> **Exercise objective**: Within the listing below, please copy exactly the lines between the line holding "(Spill.beyond s) := h" and the line holding "(PktRes.done s y1) := h", inclusive.

> **Data for processing**:

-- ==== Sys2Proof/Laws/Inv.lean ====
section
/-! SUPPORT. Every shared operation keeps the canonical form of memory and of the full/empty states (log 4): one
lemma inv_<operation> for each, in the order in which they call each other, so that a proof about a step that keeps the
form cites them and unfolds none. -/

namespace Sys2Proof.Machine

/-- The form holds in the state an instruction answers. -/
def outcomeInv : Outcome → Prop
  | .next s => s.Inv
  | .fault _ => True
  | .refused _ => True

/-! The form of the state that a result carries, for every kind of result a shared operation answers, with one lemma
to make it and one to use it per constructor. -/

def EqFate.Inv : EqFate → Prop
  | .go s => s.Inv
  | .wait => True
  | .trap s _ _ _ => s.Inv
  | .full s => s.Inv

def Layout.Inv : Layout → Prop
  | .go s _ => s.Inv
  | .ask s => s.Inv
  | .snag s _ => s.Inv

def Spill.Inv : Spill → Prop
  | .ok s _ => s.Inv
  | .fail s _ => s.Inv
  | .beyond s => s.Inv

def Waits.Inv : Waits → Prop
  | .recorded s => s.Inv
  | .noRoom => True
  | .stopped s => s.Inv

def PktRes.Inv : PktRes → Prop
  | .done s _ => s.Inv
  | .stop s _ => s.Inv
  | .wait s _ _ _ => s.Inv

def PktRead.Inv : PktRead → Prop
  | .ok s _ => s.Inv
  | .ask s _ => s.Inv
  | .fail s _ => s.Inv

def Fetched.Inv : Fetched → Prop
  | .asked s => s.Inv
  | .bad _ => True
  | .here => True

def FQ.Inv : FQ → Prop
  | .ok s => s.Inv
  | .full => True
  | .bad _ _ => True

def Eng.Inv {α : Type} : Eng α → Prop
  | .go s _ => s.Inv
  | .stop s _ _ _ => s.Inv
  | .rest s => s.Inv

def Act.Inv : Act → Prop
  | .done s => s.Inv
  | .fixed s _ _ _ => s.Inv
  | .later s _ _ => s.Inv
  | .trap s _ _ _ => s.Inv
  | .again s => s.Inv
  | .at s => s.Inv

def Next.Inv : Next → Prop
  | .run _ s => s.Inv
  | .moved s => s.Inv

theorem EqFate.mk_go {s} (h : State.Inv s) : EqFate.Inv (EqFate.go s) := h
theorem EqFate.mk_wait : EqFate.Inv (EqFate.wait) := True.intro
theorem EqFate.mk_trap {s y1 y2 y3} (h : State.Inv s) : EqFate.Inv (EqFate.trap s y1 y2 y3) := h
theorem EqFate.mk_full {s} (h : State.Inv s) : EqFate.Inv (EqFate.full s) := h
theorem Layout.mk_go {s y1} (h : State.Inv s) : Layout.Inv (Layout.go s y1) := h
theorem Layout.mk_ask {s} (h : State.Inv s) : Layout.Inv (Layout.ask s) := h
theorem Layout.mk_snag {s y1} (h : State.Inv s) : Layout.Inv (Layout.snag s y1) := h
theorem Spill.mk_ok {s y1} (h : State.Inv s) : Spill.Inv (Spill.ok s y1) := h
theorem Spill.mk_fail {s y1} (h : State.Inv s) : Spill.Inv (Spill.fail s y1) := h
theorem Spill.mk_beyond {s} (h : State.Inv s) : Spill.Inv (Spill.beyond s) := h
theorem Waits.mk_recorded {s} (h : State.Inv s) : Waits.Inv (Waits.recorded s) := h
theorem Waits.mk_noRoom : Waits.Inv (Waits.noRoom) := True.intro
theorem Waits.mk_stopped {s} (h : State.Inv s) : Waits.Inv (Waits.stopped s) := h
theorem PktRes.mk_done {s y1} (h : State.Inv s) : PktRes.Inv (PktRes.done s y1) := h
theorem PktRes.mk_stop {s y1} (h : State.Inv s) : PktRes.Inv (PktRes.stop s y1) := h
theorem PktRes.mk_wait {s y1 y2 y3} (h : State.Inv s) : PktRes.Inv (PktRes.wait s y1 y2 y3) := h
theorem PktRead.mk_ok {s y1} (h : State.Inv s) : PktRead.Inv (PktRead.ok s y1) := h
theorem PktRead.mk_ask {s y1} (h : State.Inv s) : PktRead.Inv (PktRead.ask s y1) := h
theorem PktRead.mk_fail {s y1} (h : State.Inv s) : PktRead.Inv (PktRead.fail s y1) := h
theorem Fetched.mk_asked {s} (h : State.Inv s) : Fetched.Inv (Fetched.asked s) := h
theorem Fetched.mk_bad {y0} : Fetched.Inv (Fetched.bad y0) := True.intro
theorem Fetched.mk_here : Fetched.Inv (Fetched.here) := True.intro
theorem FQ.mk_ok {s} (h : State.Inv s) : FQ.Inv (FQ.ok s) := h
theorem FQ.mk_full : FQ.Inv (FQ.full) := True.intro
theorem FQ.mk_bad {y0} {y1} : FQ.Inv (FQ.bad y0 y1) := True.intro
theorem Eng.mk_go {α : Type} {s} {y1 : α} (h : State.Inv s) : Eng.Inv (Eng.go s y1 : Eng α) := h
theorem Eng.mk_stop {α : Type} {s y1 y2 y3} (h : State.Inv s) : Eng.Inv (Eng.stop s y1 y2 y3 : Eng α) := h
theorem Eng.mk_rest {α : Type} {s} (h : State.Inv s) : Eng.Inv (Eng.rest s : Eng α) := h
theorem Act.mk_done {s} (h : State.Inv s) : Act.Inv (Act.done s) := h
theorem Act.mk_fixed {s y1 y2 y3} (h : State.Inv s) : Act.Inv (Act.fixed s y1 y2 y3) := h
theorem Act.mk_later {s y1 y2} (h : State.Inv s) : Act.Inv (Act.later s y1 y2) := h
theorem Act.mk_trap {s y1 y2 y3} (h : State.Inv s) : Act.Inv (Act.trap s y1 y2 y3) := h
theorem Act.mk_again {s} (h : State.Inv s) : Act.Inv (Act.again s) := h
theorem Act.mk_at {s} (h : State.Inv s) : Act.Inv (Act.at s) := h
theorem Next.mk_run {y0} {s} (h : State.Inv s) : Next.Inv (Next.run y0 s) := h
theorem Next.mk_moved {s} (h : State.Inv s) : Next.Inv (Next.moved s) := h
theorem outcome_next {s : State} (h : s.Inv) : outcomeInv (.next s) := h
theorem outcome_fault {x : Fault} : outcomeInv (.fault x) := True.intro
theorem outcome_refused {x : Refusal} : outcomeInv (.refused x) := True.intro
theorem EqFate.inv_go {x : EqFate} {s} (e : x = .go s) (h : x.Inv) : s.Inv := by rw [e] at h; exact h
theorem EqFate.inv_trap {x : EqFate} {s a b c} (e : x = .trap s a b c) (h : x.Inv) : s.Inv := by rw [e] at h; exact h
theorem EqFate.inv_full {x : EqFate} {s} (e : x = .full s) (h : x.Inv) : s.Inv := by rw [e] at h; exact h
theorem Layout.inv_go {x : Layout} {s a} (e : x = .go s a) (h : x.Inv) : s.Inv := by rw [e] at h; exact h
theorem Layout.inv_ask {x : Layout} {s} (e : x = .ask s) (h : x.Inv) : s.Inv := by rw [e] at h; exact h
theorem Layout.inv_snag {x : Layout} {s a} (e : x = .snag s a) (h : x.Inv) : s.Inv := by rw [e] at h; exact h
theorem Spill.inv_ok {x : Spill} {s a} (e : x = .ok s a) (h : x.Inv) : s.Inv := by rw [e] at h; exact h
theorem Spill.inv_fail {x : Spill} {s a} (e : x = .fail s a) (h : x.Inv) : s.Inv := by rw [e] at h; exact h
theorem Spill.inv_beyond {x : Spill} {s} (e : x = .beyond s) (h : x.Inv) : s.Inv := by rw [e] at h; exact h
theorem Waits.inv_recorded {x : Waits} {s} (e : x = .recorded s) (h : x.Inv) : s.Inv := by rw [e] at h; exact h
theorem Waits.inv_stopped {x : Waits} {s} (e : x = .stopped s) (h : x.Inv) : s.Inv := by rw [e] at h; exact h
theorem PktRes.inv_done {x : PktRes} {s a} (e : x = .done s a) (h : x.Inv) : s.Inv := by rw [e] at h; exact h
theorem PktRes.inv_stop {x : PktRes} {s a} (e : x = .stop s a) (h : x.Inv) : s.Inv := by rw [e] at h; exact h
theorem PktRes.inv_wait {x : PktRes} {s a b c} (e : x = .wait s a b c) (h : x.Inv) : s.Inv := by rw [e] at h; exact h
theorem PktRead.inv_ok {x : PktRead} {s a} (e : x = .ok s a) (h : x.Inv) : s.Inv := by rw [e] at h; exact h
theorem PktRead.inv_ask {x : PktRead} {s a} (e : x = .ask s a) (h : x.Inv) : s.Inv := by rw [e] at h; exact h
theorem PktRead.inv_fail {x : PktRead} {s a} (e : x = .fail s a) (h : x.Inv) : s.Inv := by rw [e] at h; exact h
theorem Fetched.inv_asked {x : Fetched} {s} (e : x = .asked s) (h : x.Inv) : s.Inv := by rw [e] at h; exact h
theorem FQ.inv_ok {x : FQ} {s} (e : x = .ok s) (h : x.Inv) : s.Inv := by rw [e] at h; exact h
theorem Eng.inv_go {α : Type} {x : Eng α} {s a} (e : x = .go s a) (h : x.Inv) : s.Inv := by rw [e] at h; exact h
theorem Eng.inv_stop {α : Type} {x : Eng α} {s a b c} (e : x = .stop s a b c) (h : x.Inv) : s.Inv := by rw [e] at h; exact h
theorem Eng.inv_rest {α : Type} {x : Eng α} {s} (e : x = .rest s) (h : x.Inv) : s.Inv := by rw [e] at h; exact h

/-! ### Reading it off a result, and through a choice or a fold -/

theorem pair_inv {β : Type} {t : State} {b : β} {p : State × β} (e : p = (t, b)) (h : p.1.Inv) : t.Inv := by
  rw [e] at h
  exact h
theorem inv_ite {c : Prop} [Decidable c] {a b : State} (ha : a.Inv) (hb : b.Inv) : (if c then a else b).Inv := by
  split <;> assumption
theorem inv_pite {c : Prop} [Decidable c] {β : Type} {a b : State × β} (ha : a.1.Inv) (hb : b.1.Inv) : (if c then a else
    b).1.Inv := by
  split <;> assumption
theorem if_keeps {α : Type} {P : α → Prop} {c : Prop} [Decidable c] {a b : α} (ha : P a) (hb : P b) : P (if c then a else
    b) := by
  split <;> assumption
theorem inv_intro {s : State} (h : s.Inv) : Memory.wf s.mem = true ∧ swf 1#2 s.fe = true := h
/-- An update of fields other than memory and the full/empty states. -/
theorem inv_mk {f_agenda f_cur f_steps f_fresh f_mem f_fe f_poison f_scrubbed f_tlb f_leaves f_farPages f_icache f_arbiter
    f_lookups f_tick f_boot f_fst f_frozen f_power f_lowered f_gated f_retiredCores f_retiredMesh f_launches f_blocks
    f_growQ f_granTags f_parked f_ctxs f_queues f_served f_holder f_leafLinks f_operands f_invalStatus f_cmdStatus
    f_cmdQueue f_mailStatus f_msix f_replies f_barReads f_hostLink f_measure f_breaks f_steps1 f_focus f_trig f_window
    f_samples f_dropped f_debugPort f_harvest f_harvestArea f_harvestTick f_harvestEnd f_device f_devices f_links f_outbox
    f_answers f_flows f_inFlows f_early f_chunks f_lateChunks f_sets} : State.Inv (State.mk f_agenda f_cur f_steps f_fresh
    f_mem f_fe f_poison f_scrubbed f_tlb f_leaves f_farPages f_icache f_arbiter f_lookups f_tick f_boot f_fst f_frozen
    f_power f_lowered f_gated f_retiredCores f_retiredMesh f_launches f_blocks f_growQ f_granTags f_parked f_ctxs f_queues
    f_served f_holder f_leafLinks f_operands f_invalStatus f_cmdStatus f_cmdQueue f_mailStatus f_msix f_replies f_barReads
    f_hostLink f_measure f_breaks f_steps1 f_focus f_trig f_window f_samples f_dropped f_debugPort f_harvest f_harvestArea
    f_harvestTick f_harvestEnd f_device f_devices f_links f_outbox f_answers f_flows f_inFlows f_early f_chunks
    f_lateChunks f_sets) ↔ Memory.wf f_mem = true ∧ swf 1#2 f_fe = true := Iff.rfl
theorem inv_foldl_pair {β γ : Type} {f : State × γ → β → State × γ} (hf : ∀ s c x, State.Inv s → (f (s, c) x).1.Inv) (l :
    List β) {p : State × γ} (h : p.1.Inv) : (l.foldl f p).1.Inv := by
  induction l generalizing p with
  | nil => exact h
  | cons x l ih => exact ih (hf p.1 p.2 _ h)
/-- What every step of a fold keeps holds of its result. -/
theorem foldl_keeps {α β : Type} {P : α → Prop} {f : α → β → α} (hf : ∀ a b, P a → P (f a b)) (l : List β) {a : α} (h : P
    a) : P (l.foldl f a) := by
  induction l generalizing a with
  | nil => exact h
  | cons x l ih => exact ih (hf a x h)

...

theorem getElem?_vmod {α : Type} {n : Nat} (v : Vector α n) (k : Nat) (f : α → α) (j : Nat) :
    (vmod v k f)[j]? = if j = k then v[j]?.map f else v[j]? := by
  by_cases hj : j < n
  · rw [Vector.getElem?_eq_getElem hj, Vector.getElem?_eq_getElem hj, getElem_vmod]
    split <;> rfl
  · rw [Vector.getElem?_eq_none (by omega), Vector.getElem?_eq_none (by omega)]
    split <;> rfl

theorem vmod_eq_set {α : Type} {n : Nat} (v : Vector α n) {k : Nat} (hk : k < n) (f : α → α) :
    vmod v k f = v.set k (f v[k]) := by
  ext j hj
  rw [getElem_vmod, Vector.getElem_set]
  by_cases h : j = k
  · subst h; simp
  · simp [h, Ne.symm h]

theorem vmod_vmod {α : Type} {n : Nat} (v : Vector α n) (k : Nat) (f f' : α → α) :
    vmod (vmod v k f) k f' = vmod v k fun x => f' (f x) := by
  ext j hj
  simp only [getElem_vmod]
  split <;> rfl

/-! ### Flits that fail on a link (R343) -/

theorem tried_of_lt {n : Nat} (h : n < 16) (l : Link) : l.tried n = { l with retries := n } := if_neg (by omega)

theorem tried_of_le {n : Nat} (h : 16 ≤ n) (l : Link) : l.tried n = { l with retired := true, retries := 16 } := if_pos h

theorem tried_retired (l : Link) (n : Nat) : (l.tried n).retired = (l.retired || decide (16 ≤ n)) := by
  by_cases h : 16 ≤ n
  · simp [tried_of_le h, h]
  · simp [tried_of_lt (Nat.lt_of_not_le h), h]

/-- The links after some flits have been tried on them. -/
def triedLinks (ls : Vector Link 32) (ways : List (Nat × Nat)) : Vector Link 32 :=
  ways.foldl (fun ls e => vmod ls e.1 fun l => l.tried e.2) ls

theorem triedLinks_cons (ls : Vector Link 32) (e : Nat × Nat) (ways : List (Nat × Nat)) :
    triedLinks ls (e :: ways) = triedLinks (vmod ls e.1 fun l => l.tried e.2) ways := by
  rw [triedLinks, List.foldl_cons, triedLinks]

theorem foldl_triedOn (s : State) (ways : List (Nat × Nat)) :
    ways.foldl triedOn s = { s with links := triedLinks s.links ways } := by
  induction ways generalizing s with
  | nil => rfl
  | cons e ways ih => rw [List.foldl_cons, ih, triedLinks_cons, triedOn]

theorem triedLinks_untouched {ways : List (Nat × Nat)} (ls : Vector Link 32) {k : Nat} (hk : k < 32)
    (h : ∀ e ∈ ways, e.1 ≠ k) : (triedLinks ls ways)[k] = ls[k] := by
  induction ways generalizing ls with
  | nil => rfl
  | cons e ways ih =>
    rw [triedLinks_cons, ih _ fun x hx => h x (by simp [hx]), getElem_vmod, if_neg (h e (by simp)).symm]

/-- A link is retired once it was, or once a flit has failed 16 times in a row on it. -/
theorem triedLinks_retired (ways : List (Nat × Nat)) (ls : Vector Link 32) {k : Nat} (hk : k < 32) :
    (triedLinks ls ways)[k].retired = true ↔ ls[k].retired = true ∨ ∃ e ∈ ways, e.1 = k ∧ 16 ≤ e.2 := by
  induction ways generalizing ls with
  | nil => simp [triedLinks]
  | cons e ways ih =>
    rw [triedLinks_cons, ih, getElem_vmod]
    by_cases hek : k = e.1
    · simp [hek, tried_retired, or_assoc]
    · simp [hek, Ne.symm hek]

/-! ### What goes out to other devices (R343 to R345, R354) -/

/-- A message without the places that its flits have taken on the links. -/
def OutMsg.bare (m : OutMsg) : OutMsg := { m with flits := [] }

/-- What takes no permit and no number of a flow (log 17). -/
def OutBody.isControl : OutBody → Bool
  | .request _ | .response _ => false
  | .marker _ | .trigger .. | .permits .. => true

> **Solution to this task**:
theorem Spill.mk_beyond {s} (h : State.Inv s) : Spill.Inv (Spill.beyond s) := h
theorem Waits.mk_recorded {s} (h : State.Inv s) : Waits.Inv (Waits.recorded s) := h
theorem Waits.mk_noRoom : Waits.Inv (Waits.noRoom) := True.intro
theorem Waits.mk_stopped {s} (h : State.Inv s) : Waits.Inv (Waits.stopped s) := h
theorem PktRes.mk_done {s y1} (h : State.Inv s) : PktRes.Inv (PktRes.done s y1) := h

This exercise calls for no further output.